IMO Llama2 really isn’t close to 3.5. It still has regular mode collapse (or whatever you call getting repetitive and nonsensical responses after a while), it has very poor mathematical/logical reasoning and is not good at following multi-part instructions.

It just sounds like 3.5/4 because it was trained on it.

geysersam · on Aug 14, 2023

You're mixing up the language model with the chat bot.

The llama2 is a language model. I imagine the language model behind chatgpt is not much different (perhaps it's better, but not by many months AI research time). It likely also suffers from "mode collapse" issues etc.
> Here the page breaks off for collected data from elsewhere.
/-- Settles O8: an offset that is not refused has a location, and the location permits the access. -/
theorem acceptedAccessIsAnsweredOkay : Obligations.AcceptedAccessIsAnsweredOkay := by
  unfold Obligations.AcceptedAccessIsAnsweredOkay
  intro s off v he
  refine ⟨fun hread => ?_, fun hwrite hoff => ?_, fun t hstep => ?_⟩
  · obtain ⟨l, hl⟩ := exists_location fun hu => hread (.inl hu)
    rw [refusedRead_iff hl, Bool.not_eq_false] at hread
    exact ⟨_, _, step_ask_rd_drawn he hl hread⟩
  · obtain ⟨l, hl⟩ := exists_location fun hu => hwrite (.inl hu)
    rw [refusedWrite_iff hl, not_not] at hwrite
    have hcmd : l ≠ .cmd := fun hc => hoff (by rw [toNat_eq_byteOffset hl, hc]; rfl)
    exact ⟨_, step_ask_wr he hl hcmd hwrite.1 hwrite.2, rfl⟩
  · rw [step_ask he] at hstep
    exact writeCommand_answer hstep

/-- Settles O10: each register's word at its own offset. -/
theorem controlRegistersReadTheirValue : Obligations.ControlRegistersReadTheirValue := by
  unfold Obligations.ControlRegistersReadTheirValue
  intro s he
  simp only [List.forall_mem_cons, List.not_mem_nil, false_imp_iff, implies_true, and_true]
  exact ⟨step_ask_rd_loc he .errcode rfl rfl, step_ask_rd_loc he .errinfo rfl rfl, step_ask_rd_loc he .symlen rfl rfl,
    step_ask_rd_loc he .bitlen rfl rfl, step_ask_rd_loc he .nleaves rfl rfl, step_ask_rd_loc he .nnodes rfl rfl,
    step_ask_rd_loc he .root rfl rfl, step_ask_rd_loc he .maxlen rfl rfl, step_ask_rd_loc he .symcap rfl rfl,
    step_ask_rd_loc he .bitcap rfl rfl⟩

/-- Settles O11: the three words at their own offsets. -/
theorem freqAndCodetabWordsRead : Obligations.FreqAndCodetabWordsRead := by
  unfold Obligations.FreqAndCodetabWordsRead
  intro s x q he
  have hlen := step_ask_rd_loc he (.lenw x) rfl rfl
  rw [readLoc, ← BitVec.ofNat_toNat] at hlen
  exact ⟨step_ask_rd_loc he (.freq x) rfl rfl, hlen, step_ask_rd_loc he (.cw x q) rfl rfl⟩

/-- Settles O13: a buffer word is its four lanes, and the counter moves only for a lane that is `UNSPEC`. -/
theorem bufferWordsReadLittleEndian : Obligations.BufferWordsReadLittleEndian := by
  unfold Obligations.BufferWordsReadLittleEndian
  intro s n he
  simp only [List.forall_mem_cons, List.not_mem_nil, false_imp_iff, implies_true, and_true]
  exact ⟨step_ask_rd_buffer he (.symbufW n) rfl rfl rfl, step_ask_rd_buffer he (.bitbufW n) rfl rfl rfl⟩

/-- Settles O14: the four bytes of the word written at the base of its location. -/
theorem bufferWordsWriteLittleEndian : Obligations.BufferWordsWriteLittleEndian := by
  unfold Obligations.BufferWordsWriteLittleEndian
  intro s n v he
  exact ⟨⟨_, step_ask_wr_loc he (.symbufW n) nofun rfl rfl, fun q hq => read_writeWord _ _ v hq,
      fun a ha => read_writeWord_outside _ v ha⟩,
    ⟨_, step_ask_wr_loc he (.bitbufW n) nofun rfl rfl, fun q hq => read_writeWord _ _ v hq,
      fun a ha => read_writeWord_outside _ v ha⟩⟩

/-- Settles O15: each write is `writeLoc` at its location, and the tables change at one entry. -/
theorem hostWriteStoresOnlyItsLocation : Obligations.HostWriteStoresOnlyItsLocation := by
  unfold Obligations.HostWriteStoresOnlyItsLocation
  intro s v x q he
  refine ⟨fun hv => ?_, fun hv => ?_, ⟨_, step_ask_wr_loc he (.freq x) nofun rfl rfl, fun y => Table.get_set _ _ _ _⟩,
    fun hv => ?_, ?_⟩
  · exact step_ask_wr_loc he .symlen nofun rfl ((legalValue_symlen v).2 hv)
  · exact step_ask_wr_loc he .bitlen nofun rfl ((legalValue_bitlen v).2 hv)
  · refine ⟨_, step_ask_wr_loc he (.lenw x) nofun rfl ((legalValue_lenw x v).2 hv), ?_, ?_, fun y hy => Table.get_set_ne _ _ hy⟩
    · rw [codetab_writeLoc_lenw, toNat_setLen hv]
    · rw [codetab_writeLoc_lenw, CodeEntry.setLen]
  · refine ⟨_, step_ask_wr_loc he (.cw x q) nofun rfl rfl, ?_, fun p => ?_, fun y hy => Table.get_set_ne _ _ hy⟩
    · rw [codetab_writeLoc_cw, CodeEntry.setWord]
    · rw [codetab_writeLoc_cw, CodeEntry.setWord, Table.get_set]
end
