-- ==== Sys2Proof/Syntax.lean ====
section
/-! DEFINITION. The instructions of the W1: one constructor of `Instr` for each row of the opcode table.

A slot instruction carries the fields of its slot as the layout of its form names them, reserved fields included, since
a reserved field that is not zero is no decoding error but a cause the bundle raises when it issues (R62, R101).
An event (a step of the machine that no slot encodes) carries what tells one such event from another. -/

namespace Sys2Proof

/-- The nine slots of a bundle, the header, and none, in the coding of TRAPINFO1.SLOT (R27). -/
inductive Slot
  | h | s0 | s1 | c | v | l | z | m | k | n | none
deriving DecidableEq, Repr

/-- The fields of form R (and P with layout R, whose PD is `d[5:3]`), R66. -/
structure RForm where
  /-- `true` when the instruction sits in S1 (R86). -/
  s1 : Bool
  /-- guard invert -/
  gi : BitVec 1
  /-- guard predicate -/
  gp : BitVec 3
  d : BitVec 6
  a : BitVec 6
  b : BitVec 6
  c : BitVec 6
  x : BitVec 12
deriving DecidableEq, Repr

/-- The fields of form I (and P with layout I, whose PD is `d[5:3]`), R66. -/
structure IForm where
  /-- `true` when the instruction sits in S1 (R86). -/
  s1 : Bool
  /-- guard invert -/
  gi : BitVec 1
  /-- guard predicate -/
  gp : BitVec 3
  d : BitVec 6
  a : BitVec 6
  b : BitVec 6
  imm : BitVec 18
deriving DecidableEq, Repr

/-- The fields of form L, R66. -/
structure LForm where
  /-- `true` when the instruction sits in S1 (R86). -/
  s1 : Bool
  /-- guard invert -/
  gi : BitVec 1
  /-- guard predicate -/
  gp : BitVec 3
  d : BitVec 6
  imm : BitVec 30
deriving DecidableEq, Repr

/-- The fields of `br` and `call`, R119. -/
structure BrForm where
  /-- guard invert -/
  gi : BitVec 1
  /-- guard predicate -/
  gp : BitVec 3
  t : BitVec 3
  /-- required to be zero -/
  z : BitVec 19
deriving DecidableEq, Repr

/-- The fields of a C instruction without operands, R119. -/
structure BareForm where
  /-- guard invert -/
  gi : BitVec 1
  /-- guard predicate -/
  gp : BitVec 3
  /-- required to be zero -/
  z : BitVec 22
deriving DecidableEq, Repr

/-- The fields of `loop`, R119. -/
structure LoopForm where
  /-- guard invert -/
  gi : BitVec 1
  /-- guard predicate -/
  gp : BitVec 3
  t : BitVec 3
  lc : BitVec 2
  /-- required to be zero -/
  z : BitVec 17
deriving DecidableEq, Repr

/-- The fields of `wait`, R119. -/
structure WaitForm where
  /-- guard invert -/
  gi : BitVec 1
  /-- guard predicate -/
  gp : BitVec 3
  /-- required to be zero -/
  z : BitVec 2
  l : BitVec 4
  s : BitVec 4
  k : BitVec 4
  m : BitVec 4
  n : BitVec 4
deriving DecidableEq, Repr

/-- The fields of `sync`, R119. -/
structure SyncForm where
  /-- guard invert -/
  gi : BitVec 1
  /-- guard predicate -/
  gp : BitVec 3
  bl : BitVec 2
  pv : BitVec 3
  pr : BitVec 3
  /-- required to be zero -/
  z : BitVec 14
deriving DecidableEq, Repr

/-- The fields of `trap` and `brk`, R119. -/
structure TrapForm where
  /-- guard invert -/
  gi : BitVec 1
  /-- guard predicate -/
  gp : BitVec 3
  /-- required to be zero -/
  z : BitVec 6
  imm : BitVec 16
deriving DecidableEq, Repr

/-- The fields of `qfence`, R119. -/
structure QfenceForm where
  /-- guard invert -/
  gi : BitVec 1
  /-- guard predicate -/
  gp : BitVec 3
  /-- required to be zero -/
  z : BitVec 18
  mask : BitVec 4
deriving DecidableEq, Repr

/-- The fields of the V slot, R68. -/
structure VForm where
  mg : BitVec 4
  fmt : BitVec 4
  rnd : BitVec 3
  sat : BitVec 1
  lw : BitVec 2
  vd : BitVec 5
  va : BitVec 5
  vb : BitVec 5
  vc : BitVec 5
  sb : BitVec 1
  fn : BitVec 21
deriving DecidableEq, Repr

/-- The fields of form LS, R153. -/
structure LsForm where
  /-- guard invert -/
  gi : BitVec 1
  /-- guard predicate -/
  gp : BitVec 3
  cls : BitVec 4
  d : BitVec 6
  a : BitVec 6
  t : BitVec 4
  disp : BitVec 16
deriving DecidableEq, Repr

/-- The fields of form LV, R154. -/
structure LvForm where
  /-- guard invert -/
  gi : BitVec 1
  /-- guard predicate -/
  gp : BitVec 3
  cls : BitVec 4
  v : BitVec 5
  a : BitVec 6
  /-- required to be zero -/
  z : BitVec 5
  disp : BitVec 16
deriving DecidableEq, Repr

/-- The fields of form LVS, R155. -/
structure LvsForm where
  /-- guard invert -/
  gi : BitVec 1
  /-- guard predicate -/
  gp : BitVec 3
  cls : BitVec 4
  v : BitVec 5
  a : BitVec 6
  s : BitVec 6
  lw : BitVec 2
  disp : BitVec 13
deriving DecidableEq, Repr

/-- The fields of form LVG, R156. -/
structure LvgForm where
  /-- guard invert -/
  gi : BitVec 1
  /-- guard predicate -/
  gp : BitVec 3
  cls : BitVec 4
  v : BitVec 5
  a : BitVec 6
  vi : BitVec 5
  lw : BitVec 2
  sc : BitVec 2
  m : BitVec 4
  /-- required to be zero -/
  z : BitVec 8
deriving DecidableEq, Repr

/-- The fields of `stvm`, R157. -/
structure StvmForm where
  /-- guard invert -/
  gi : BitVec 1
  /-- guard predicate -/
  gp : BitVec 3
  cls : BitVec 4
  v : BitVec 5
  a : BitVec 6
  m : BitVec 4
  lw : BitVec 2
  disp : BitVec 15
deriving DecidableEq, Repr

/-- The fields of form AW, R158. -/
structure AwForm where
  /-- guard invert -/
  gi : BitVec 1
  /-- guard predicate -/
  gp : BitVec 3
  cls : BitVec 4
  r1 : BitVec 6
  a : BitVec 6
  r2 : BitVec 6
  disp : BitVec 14
deriving DecidableEq, Repr

/-- The fields of `spl` and `fil`, R161. -/
structure SpForm where
  /-- guard invert -/
  gi : BitVec 1
  /-- guard predicate -/
  gp : BitVec 3
  cls : BitVec 4
  d : BitVec 6
  /-- required to be zero -/
  z : BitVec 17
  off : BitVec 9
deriving DecidableEq, Repr
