-- ==== Sys2Proof/Machine/Geometry.lean ====
section
/-! DEFINITION. Logical coordinates, fields, edge fields, port tiles and link tiles (00 R4, 10 R242, 18 R334). -/

namespace Sys2Proof.Machine

/-- TID of the logical tile (x, y) (R4). -/
def tidOf (x y : Nat) : Nat := y * 184 + x

/-- x of a tile (R4). -/
def tileX (tid : Nat) : Nat := tid % 184

/-- y of a tile (R4). -/
def tileY (tid : Nat) : Nat := tid / 184

/-- The number of logical tiles. -/
def numTiles : Nat := 184 * 184

/-- The field of a tile (R4). -/
def fieldOf (tid : Nat) : Nat := (tileY tid / 23) * 8 + tileX tid / 23

/-- The 28 edge fields, clockwise from the north-west corner (R334). -/
def edgeFields : List Nat :=
  [0, 1, 2, 3, 4, 5, 6, 7, 15, 23, 31, 39, 47, 55, 63, 62, 61, 60, 59, 58, 57, 56, 48, 40, 32, 24, 16, 8]

/-- The tile at an offset along the outer edge of field `f` (R242). -/
def edgeTile (f off : Nat) : Nat :=
  let fx := f % 8
  let fy := f / 8
  if fy = 0 then tidOf (fx * 23 + off) 0
  else if fy = 7 then tidOf (fx * 23 + off) 183
  else if fx = 0 then tidOf 0 (fy * 23 + off)
  else tidOf 183 (fy * 23 + off)

/-- The port tile of optical port `p` (R242). -/
def portTile (p : Nat) : Nat := edgeTile (edgeFields.getD (p / 2) 0) (if p % 2 = 0 then 5 else 17)

/-- The optical port of a tile, if it is a port tile (R242). -/
def portOf (tid : Nat) : Option Nat := (List.range 56).find? (fun p => portTile p == tid)

/-- The link tile of link `n` (R334). -/
def linkTile (n : Nat) : Nat := edgeTile (edgeFields.getD (n / 4) 0) (2 + 6 * (n % 4))

end Sys2Proof.Machine
end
But 3.5 also has a lot of systems around it that detects mode collapse and applies some kind of mitigation, forcing the model to give a more reasonable output. Mathematical / logical reasoning questions are likely also detected hand passed on in some form to a separate system.

dr_dshiv · on Aug 14, 2023

So this would be testable by showing that chatGPT makes more mistakes than prompting via API? Or would you consider the API a chatbot, too?

geysersam · on Aug 14, 2023

I don't think there's any public interface to the LLM underlying ChatGPT, so the only ones able to test this are openAI engineers.

nl · on Aug 14, 2023

Llama 2 wasn't trained on ChatGPT/GPT4. I think maybe you are thinking of the Vicuna models?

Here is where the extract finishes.